# XM 'Offers' Refund for Outage



## Nick (Apr 23, 2002)

XM said it would provide refunds to subscribers who were affected by its service
outage earlier this week. The company said customers who request a refund will
receive a credit for two days of service on a future bill.

A quick search on the XM website for "refund" and "outage"returned no relevant
results, so we suggest you try to contact XM by phone for your refund. Good luck.

*1-800-XM-RADIO (1-800-967-2346)*


----------



## Nick (Apr 23, 2002)

UPDATE: A call to XM secured my own refund in the form of a credit to my account. 
If you call, be prepared to provide your XM Radio ID or you will have to answer an
incredible number of questions to establish you are who you say you are.

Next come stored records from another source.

/-! updPort. -/
@[simp] theorem updPort_regs (s : State) (p : Nat) (f : Port → Port) : (updPort s p f).regs = s.regs := rfl
@[simp] theorem updPort_mem (s : State) (p : Nat) (f : Port → Port) : (updPort s p f).mem = s.mem := rfl
@[simp] theorem updPort_clock (s : State) (p : Nat) (f : Port → Port) : (updPort s p f).clock = s.clock := rfl
@[simp] theorem updPort_pkg (s : State) (p : Nat) (f : Port → Port) : (updPort s p f).pkg = s.pkg := rfl
@[simp] theorem updPort_cores (s : State) (p : Nat) (f : Port → Port) : (updPort s p f).cores = s.cores := rfl
@[simp] theorem updPort_counters (s : State) (p : Nat) (f : Port → Port) : (updPort s p f).counters = s.counters := rfl
@[simp] theorem updPort_queues (s : State) (p : Nat) (f : Port → Port) : (updPort s p f).queues = s.queues := rfl
@[simp] theorem updPort_hst (s : State) (p : Nat) (f : Port → Port) : (updPort s p f).hst = s.hst := rfl
@[simp] theorem updPort_cache (s : State) (p : Nat) (f : Port → Port) : (updPort s p f).cache = s.cache := rfl
@[simp] theorem updPort_mifs (s : State) (p : Nat) (f : Port → Port) : (updPort s p f).mifs = s.mifs := rfl
@[simp] theorem updPort_fars (s : State) (p : Nat) (f : Port → Port) : (updPort s p f).fars = s.fars := rfl
@[simp] theorem updPort_groups (s : State) (p : Nat) (f : Port → Port) : (updPort s p f).groups = s.groups := rfl
@[simp] theorem updPort_merges (s : State) (p : Nat) (f : Port → Port) : (updPort s p f).merges = s.merges := rfl
@[simp] theorem updPort_gapNext (s : State) (p : Nat) (f : Port → Port) : (updPort s p f).gapNext = s.gapNext := rfl
@[simp] theorem updPort_linkPost (s : State) (p : Nat) (f : Port → Port) : (updPort s p f).linkPost = s.linkPost := rfl
@[simp] theorem updPort_lnkCache (s : State) (p : Nat) (f : Port → Port) : (updPort s p f).lnkCache = s.lnkCache := rfl
@[simp] theorem updPort_unsent (s : State) (p : Nat) (f : Port → Port) : (updPort s p f).unsent = s.unsent := rfl
@[simp] theorem updPort_posted (s : State) (p : Nat) (f : Port → Port) : (updPort s p f).posted = s.posted := rfl
@[simp] theorem updPort_lifelines (s : State) (p : Nat) (f : Port → Port) : (updPort s p f).lifelines = s.lifelines := rfl
@[simp] theorem updPort_llResult (s : State) (p : Nat) (f : Port → Port) : (updPort s p f).llResult = s.llResult := rfl
@[simp] theorem updPort_llStatus (s : State) (p : Nat) (f : Port → Port) : (updPort s p f).llStatus = s.llStatus := rfl
@[simp] theorem updPort_drawSkews (s : State) (p : Nat) (f : Port → Port) : (updPort s p f).drawSkews = s.drawSkews := rfl
@[simp] theorem updPort_correlatedArms (s : State) (p : Nat) (f : Port → Port) : (updPort s p f).correlatedArms = s.correlatedArms := rfl
@[simp] theorem updPort_divergenceEvents (s : State) (p : Nat) (f : Port → Port) : (updPort s p f).divergenceEvents = s.divergenceEvents := rfl
@[simp] theorem updPort_power (s : State) (p : Nat) (f : Port → Port) : (updPort s p f).power = s.power := rfl
@[simp] theorem updPort_saves (s : State) (p : Nat) (f : Port → Port) : (updPort s p f).saves = s.saves := rfl
@[simp] theorem updPort_wear (s : State) (p : Nat) (f : Port → Port) : (updPort s p f).wear = s.wear := rfl
@[simp] theorem updPort_dict (s : State) (p : Nat) (f : Port → Port) : (updPort s p f).dict = s.dict := rfl
@[simp] theorem updPort_bg (s : State) (p : Nat) (f : Port → Port) : (updPort s p f).bg = s.bg := rfl
@[simp] theorem updPort_sat (s : State) (p : Nat) (f : Port → Port) : (updPort s p f).sat = s.sat := rfl
@[simp] theorem updPort_sec (s : State) (p : Nat) (f : Port → Port) : (updPort s p f).sec = s.sec := rfl
@[simp] theorem updPort_net (s : State) (p : Nat) (f : Port → Port) : (updPort s p f).net = s.net := rfl
@[simp] theorem updPort_out (s : State) (p : Nat) (f : Port → Port) : (updPort s p f).out = s.out := rfl
@[simp] theorem updPort_freeIdx (s : State) (p : Nat) (f : Port → Port) : (updPort s p f).freeIdx = s.freeIdx := rfl
@[simp] theorem updPort_pending (s : State) (p : Nat) (f : Port → Port) : (updPort s p f).pending = s.pending := rfl
@[simp] theorem updPort_reg_of (s : State) (p : Nat) (f : Port → Port) (o : Nat) : reg (updPort s p f) o = reg s o := rfl
@[simp] theorem updPort_core_of (s : State) (p : Nat) (f : Port → Port) (c : Nat) : core (updPort s p f) c = core s c := rfl
@[simp] theorem updPort_slotOf_of (s : State) (p : Nat) (f : Port → Port) (k : Nat) : slotOf (updPort s p f) k = slotOf s k := rfl
@[simp] theorem updPort_queue_of (s : State) (p : Nat) (f : Port → Port) (q : Nat) : queue (updPort s p f) q = queue s q := rfl
@[simp] theorem updPort_rowCounter_of (s : State) (p : Nat) (f : Port → Port) (c : Nat) : rowCounter (updPort s p f) c = rowCounter s c := rfl
@[simp] theorem updPort_stack_of (s : State) (p : Nat) (f : Port → Port) (k : Nat) : stack (updPort s p f) k = stack s k := rfl
@[simp] theorem updPort_far_of (s : State) (p : Nat) (f : Port → Port) (p' : Nat) : far (updPort s p f) p' = far s p' := rfl
@[simp] theorem updPort_strand_of (s : State) (p : Nat) (f : Port → Port) (n : Nat) : strand (updPort s p f) n = strand s n := rfl
@[simp] theorem updPort_lifeline_of (s : State) (p : Nat) (f : Port → Port) (n : Nat) : lifeline (updPort s p f) n = lifeline s n := rfl
@[simp] theorem updPort_coreReg_of (s : State) (p : Nat) (f : Port → Port) (c o : Nat) : coreReg (updPort s p f) c o = coreReg s c o := rfl
@[simp] theorem updPort_now_of (s : State) (p : Nat) (f : Port → Port) : now (updPort s p f) = now s := rfl
@[simp] theorem updPort_activeMask_of (s : State) (p : Nat) (f : Port → Port) : activeMask (updPort s p f) = activeMask s := rfl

Who else
would go to that much trouble in order to obtain a credit to someone else's account? 

:shrug:


----------



## Christopher Gould (Jan 14, 2007)

Nick said:


> UPDATE: A call to XM secured my own refund in the form of a credit to my account.
> If you call, be prepared to provide your XM Radio ID or you will have to answer an
> incredible number of questions to establish you are who you say you are. Who else
> would go to that much trouble in order to obtain a credit to someone else's account?
> ...


so what did that amout too $.86


----------



## hilmar2k (Mar 18, 2007)

Christopher Gould said:


> so what did that amout too $.86


For that small of an amount, they ought to just credit everyone automatically. It certainly isn't worth the effort for me.


----------



## Geronimo (Mar 23, 2002)

Christopher Gould said:


> so what did that amout too $.86


$.67 actually. but they actually rounded it up to an even dollar.


----------



## Juggernaut (Apr 5, 2007)

hilmar2k said:


> For that small of an amount, they ought to just credit everyone automatically. It certainly isn't worth the effort for me.


Cost them a lot more to automatically credit everyone. I'm sure many listeners are unaware of any outage, were not using the service at the time, and/or don't want to bother making the phone call for a "lousy" dollar.


----------



## Steve Mehs (Mar 21, 2002)

I'm not bothering, I’m cheap but not Charlie cheap.


----------



## rasthan (Apr 30, 2006)

Steve Mehs said:


> I'm not bothering, I'm cheap but not Charlie cheap.


lol good one! :lol:


----------



## BobbySteelz (May 24, 2007)

I'm already getting over on them for the price of my service. I'm too lazy for this.


----------



## pez2002 (Dec 13, 2002)

i wont be calling


----------